The certificate programs, the first of which is pending approval for the Fall 2022 semester, include two certificates of proficiency in cybersecurity fundamentals that “stack” into a technical certificate and associate degree. By completing these foundational certificates, learners will be ready to enroll in upper-level specialized certificates in areas like data security, digital forensics, cybersecurity operations, and software security. These certificates are designed to provide college students and workers with a road to lifelong learning with personalized pathways to learn skills that meet both learner and employer needs.
“Higher education should seize every viable opportunity to increase efficiency in the delivery of educational services contributing to workforce education. CyberLearN is exactly this kind of opportunity,” Dr. Albert Baker, chair of the Department of Computer Science at UA Little Rock. “It has been, and continues to be, energizing to collaborate on this opportunity to build efficiencies in the development of the Arkansas workforce in the emerging and evermore critically important cybersecurity industry.”

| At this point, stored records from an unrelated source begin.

-- ==== Sys2Proof/Laws/Decode.lean ====
section
/-! SUPPORT. The fields of a packed word, and the word of four bytes laid out and read back (spec 30 R90 to R94, R104). -/

namespace Sys2Proof

open Laws.EncodingPattern (packWord_getLsbD)

theorem regBits_toFin (r : Reg) : (regBits r).toFin = r := rfl

theorem opcode_packWord (op : BitVec 8) (f0 f1 f2 f3 f4 : BitVec 4) :
    (packWord op f0 f1 f2 f3 f4).extractLsb' 0 8 = op := by
  apply BitVec.eq_of_getLsbD_eq
  intro k hk
  rw [BitVec.getLsbD_extractLsb', packWord_getLsbD]
  interval_cases k <;> simp

/-- The five operand fields of a packed word (30 R91). -/
theorem fields_packWord (op : BitVec 8) (f0 f1 f2 f3 f4 : BitVec 4) :
    (packWord op f0 f1 f2 f3 f4).extractLsb' 8 4 = f0 ∧ (packWord op f0 f1 f2 f3 f4).extractLsb' 12 4 = f1 ∧
      (packWord op f0 f1 f2 f3 f4).extractLsb' 16 4 = f2 ∧ (packWord op f0 f1 f2 f3 f4).extractLsb' 20 4 = f3 ∧
      (packWord op f0 f1 f2 f3 f4).extractLsb' 24 4 = f4 := by
  refine ⟨?_, ?_, ?_, ?_, ?_⟩ <;>
    (apply BitVec.eq_of_getLsbD_eq; intro k hk; rw [BitVec.getLsbD_extractLsb', packWord_getLsbD];
     interval_cases k <;> simp)

/-- A chunk-register field in `f0` or `f1` reads back (30 R94). -/
theorem cregField_packWord (op : BitVec 8) (f0 f1 f2 f3 f4 : BitVec 4) :
    (packWord op f0 f1 f2 f3 f4).extractLsb' 8 2 = f0.setWidth 2 ∧
      (packWord op f0 f1 f2 f3 f4).extractLsb' 12 2 = f1.setWidth 2 := by
  refine ⟨?_, ?_⟩ <;>
    (apply BitVec.eq_of_getLsbD_eq; intro k hk; rw [BitVec.getLsbD_extractLsb', packWord_getLsbD];
     interval_cases k <;> simp)

theorem cregBits_toFin (c : CReg) : ((cregBits c).setWidth 2).toFin = c := by revert c; decide

/-- The bytes of a word, put together again, are the word (30 R90). -/
theorem wordOfBytes_bytesOfWord (w : CmdWord) :
    wordOfBytes (w.extractLsb' 0 8) (w.extractLsb' 8 8) (w.extractLsb' 16 8) (w.extractLsb' 24 8) = w := by
  apply BitVec.eq_of_getLsbD_eq
  intro k hk
  simp only [wordOfBytes, BitVec.getLsbD_append, BitVec.getLsbD_extractLsb']
  interval_cases k <;> simp

theorem decodeBytes_bytesOfWord (w : CmdWord) (rest : List Byte) :
    decodeBytes (bytesOfWord w ++ rest) =
      match decode w with
      | .ok i => .ok (i, rest)
      | .error e => .error e := by
  show (match decode (wordOfBytes (w.extractLsb' 0 8) (w.extractLsb' 8 8) (w.extractLsb' 16 8) (w.extractLsb' 24 8)) with
    | .ok i => Except.ok (i, rest)
    | .error e => .error e) = _
  rw [wordOfBytes_bytesOfWord]

end Sys2Proof
end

While UA System campuses will provide space and construction and renovation costs for the training operation centers, the grant will provide computer equipment and supplies, UA Little Rock Cyber Arena cloud access for all students, curriculum and instructional design, and tuition and fees for 100 new learners. An additional eight more scholarships will go to instructors from two-year colleges to earn UA Little Rock’s new graduate certificate in cybersecurity education in an effort to expand the cybersecurity teacher workforce in the state.
Dr. Steve Cole, chancellor of UA Cossatot, said one of his biggest worries is how to combat the cyber-attacks that are happening all around the world. This new partnership with CyberLearN will bring education and training opportunities directly to UA Cossatot and other two-year colleges across the state. Having a skilled workforce that can respond to cyber threats will ensure a resilient economy in Arkansas.
“Cybercrime just doesn’t touch large corporations, it even touches the small business owner with one employee,” Cole said. “To combat cybercrime, we must build a workforce of cybersecurity experts, and CyberLearN seeks to address this huge skills gap. Community colleges like ours find it extremely difficult sometimes to start new, technology-rich programs due to the high costs involved and the lack of available instruction, but a collaborative effort like CyberLearN allows us to tap into the talent at UA Little Rock and the Forge Institute to offer cybersecurity programming in our rural area. I am confident that, without this effort it would be difficult to offer a world-class program like this to many rural parts of the state like ours.”